▶ _RECORDS FOR THIS TASK_

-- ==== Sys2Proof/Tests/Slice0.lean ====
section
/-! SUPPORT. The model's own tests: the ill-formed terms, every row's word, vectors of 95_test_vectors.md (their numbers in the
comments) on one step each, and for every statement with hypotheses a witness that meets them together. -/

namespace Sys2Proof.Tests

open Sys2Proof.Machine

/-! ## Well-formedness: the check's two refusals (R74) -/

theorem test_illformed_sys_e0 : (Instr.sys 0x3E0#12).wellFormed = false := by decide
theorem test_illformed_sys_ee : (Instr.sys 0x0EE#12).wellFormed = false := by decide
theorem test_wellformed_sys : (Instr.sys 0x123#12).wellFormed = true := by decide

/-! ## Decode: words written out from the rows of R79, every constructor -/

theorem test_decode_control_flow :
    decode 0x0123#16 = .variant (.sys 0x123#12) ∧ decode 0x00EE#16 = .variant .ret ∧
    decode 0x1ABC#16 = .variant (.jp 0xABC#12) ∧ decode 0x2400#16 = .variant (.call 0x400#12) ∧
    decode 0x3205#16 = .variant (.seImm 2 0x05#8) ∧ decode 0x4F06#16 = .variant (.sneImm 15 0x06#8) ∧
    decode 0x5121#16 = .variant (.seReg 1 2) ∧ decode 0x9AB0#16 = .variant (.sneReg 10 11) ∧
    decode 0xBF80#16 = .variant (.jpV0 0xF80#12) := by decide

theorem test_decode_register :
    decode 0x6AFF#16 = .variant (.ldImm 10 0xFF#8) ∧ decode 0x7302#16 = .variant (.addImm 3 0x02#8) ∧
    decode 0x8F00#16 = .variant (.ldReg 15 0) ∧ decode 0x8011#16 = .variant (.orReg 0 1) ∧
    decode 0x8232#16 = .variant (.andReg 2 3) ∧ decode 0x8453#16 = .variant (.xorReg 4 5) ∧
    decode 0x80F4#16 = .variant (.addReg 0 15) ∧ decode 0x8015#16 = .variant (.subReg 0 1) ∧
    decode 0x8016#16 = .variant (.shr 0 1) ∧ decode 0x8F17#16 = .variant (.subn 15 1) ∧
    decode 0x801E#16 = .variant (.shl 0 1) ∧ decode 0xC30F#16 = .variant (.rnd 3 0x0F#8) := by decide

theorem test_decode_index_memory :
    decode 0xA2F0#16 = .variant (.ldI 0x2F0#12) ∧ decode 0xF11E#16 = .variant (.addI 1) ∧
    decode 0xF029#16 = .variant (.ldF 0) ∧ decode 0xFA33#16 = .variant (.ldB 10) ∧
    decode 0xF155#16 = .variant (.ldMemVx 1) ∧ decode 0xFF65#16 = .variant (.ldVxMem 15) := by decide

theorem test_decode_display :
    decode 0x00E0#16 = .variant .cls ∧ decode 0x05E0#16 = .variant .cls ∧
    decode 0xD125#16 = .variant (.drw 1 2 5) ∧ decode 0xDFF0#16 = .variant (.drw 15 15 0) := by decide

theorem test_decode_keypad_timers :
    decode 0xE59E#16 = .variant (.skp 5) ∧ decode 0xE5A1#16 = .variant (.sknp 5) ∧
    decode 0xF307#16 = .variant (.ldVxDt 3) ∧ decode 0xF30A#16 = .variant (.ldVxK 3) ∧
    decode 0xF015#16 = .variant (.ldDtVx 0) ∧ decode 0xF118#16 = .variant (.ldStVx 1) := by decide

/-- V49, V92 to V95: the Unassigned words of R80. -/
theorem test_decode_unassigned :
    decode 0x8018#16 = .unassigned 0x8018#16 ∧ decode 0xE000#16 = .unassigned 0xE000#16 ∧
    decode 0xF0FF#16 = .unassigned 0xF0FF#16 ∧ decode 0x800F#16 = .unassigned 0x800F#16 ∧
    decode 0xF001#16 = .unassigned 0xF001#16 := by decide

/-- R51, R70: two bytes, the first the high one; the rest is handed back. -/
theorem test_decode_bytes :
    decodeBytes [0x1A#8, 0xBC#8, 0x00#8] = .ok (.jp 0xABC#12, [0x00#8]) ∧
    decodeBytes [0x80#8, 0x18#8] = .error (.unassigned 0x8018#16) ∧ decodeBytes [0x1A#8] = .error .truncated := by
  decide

* * *

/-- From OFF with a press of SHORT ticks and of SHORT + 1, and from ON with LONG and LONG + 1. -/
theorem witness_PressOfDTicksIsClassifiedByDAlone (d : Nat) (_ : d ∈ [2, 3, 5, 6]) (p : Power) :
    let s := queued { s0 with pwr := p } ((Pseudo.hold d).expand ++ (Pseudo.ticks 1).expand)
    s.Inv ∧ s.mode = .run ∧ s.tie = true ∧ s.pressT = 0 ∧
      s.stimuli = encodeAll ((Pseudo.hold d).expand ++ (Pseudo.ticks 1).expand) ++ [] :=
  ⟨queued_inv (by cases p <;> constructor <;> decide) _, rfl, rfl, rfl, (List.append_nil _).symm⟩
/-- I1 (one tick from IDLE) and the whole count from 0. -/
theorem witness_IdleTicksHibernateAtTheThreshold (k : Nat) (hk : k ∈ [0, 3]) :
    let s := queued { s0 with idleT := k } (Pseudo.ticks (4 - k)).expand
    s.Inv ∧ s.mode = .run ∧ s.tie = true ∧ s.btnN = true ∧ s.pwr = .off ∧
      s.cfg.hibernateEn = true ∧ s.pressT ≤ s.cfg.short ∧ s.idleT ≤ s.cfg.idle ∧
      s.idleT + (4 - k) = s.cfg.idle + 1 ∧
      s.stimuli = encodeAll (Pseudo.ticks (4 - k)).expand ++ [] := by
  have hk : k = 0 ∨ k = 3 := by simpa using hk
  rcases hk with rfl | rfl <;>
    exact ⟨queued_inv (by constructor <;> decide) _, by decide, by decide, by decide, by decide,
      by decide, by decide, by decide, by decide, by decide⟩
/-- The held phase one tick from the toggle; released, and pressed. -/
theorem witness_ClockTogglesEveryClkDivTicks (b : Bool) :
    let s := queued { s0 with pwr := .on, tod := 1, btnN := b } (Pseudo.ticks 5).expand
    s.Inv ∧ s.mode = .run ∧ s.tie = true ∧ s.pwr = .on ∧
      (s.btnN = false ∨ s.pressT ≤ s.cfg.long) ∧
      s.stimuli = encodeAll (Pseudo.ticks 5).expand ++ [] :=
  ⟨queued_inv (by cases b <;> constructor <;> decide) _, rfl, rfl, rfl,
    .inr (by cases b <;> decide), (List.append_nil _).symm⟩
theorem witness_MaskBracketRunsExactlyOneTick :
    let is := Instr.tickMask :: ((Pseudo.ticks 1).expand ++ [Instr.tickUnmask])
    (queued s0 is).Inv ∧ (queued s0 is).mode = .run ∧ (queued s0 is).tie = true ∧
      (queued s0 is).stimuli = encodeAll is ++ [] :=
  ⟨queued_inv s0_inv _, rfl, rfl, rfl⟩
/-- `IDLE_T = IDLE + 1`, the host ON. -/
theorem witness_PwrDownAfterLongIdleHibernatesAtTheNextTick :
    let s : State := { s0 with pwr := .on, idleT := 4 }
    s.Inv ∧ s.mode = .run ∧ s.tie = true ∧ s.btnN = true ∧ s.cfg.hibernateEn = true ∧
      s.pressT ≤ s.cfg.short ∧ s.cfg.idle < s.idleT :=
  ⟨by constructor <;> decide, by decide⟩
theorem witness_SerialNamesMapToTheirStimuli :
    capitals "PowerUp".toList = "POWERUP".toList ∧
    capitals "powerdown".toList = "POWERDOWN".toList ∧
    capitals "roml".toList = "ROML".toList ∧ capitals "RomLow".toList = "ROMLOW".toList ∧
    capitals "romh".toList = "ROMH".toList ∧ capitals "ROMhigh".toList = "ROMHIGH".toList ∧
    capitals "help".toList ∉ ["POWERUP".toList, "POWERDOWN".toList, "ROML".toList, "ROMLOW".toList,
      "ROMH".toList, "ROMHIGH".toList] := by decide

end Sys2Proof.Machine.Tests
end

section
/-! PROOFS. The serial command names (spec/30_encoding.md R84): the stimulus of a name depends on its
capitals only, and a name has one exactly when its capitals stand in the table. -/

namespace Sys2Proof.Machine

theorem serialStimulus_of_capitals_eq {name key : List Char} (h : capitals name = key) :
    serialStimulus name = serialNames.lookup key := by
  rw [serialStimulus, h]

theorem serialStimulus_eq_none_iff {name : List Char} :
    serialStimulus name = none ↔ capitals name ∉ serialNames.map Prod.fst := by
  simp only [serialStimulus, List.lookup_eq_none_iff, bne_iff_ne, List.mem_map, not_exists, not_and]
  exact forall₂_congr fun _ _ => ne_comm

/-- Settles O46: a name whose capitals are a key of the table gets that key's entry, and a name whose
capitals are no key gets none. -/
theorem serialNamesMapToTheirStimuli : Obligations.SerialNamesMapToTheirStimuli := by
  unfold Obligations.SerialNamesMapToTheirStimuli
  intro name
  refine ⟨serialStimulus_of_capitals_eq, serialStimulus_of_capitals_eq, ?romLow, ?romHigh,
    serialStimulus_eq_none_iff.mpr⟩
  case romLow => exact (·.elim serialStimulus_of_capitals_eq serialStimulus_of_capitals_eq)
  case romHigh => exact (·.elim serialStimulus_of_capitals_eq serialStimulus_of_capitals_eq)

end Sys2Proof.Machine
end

...

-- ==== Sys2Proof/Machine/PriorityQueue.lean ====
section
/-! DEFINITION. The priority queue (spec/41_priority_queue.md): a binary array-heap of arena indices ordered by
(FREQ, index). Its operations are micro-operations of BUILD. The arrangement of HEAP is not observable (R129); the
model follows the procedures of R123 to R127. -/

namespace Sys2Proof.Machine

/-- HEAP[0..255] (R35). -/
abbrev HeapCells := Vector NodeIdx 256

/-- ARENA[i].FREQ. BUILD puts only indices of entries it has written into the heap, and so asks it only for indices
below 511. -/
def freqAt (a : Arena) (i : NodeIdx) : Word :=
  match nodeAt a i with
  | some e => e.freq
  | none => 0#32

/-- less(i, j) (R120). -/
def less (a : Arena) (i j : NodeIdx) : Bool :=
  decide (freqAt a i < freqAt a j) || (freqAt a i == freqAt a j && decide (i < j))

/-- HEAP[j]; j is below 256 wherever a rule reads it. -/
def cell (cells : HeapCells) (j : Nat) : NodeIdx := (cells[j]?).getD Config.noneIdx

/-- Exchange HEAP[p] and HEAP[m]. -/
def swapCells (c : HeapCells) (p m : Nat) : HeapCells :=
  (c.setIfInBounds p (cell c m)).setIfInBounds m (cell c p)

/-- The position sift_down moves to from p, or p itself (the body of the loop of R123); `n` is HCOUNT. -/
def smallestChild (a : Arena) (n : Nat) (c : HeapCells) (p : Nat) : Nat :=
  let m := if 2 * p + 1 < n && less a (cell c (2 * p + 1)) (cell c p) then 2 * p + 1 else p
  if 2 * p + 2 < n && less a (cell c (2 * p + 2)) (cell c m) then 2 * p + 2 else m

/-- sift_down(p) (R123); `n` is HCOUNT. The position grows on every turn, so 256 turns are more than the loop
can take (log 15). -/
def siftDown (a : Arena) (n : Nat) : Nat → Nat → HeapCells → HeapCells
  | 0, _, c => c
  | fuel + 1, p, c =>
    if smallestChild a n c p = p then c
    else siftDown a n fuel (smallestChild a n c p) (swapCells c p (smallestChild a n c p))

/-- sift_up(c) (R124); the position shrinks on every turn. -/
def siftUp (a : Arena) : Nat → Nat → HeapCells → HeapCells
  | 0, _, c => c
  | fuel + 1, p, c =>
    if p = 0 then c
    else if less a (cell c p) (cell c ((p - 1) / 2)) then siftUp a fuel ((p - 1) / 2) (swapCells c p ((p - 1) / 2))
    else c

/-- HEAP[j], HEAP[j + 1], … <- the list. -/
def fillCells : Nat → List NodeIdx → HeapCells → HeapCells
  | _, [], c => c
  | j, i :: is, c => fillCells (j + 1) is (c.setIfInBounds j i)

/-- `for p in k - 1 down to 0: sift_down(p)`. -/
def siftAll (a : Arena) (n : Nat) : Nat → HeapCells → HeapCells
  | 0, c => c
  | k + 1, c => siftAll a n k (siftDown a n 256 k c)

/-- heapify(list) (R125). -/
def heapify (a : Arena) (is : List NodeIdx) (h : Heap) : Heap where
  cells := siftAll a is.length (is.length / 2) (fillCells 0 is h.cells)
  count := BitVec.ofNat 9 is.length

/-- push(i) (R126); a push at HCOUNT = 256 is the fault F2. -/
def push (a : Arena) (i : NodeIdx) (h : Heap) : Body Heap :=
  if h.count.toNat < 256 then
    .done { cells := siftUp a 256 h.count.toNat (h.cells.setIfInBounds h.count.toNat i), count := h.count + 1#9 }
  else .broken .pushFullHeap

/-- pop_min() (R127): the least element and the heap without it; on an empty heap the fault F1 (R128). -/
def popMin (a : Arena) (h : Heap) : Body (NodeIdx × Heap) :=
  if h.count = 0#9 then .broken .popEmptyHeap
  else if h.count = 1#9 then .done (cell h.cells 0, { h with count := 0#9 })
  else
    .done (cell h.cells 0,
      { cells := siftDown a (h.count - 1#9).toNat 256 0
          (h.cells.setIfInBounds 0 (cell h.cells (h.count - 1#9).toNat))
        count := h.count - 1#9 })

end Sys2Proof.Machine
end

▶ _WHAT YOU ARE ASKED TO DO_
Please return each line of the listing above that contains "hibernateEn".

▶ _WRITTEN ANSWER_
      s.cfg.hibernateEn = true ∧ s.pressT ≤ s.cfg.short ∧ s.idleT ≤ s.cfg.idle ∧
    s.Inv ∧ s.mode = .run ∧ s.tie = true ∧ s.btnN = true ∧ s.cfg.hibernateEn = true ∧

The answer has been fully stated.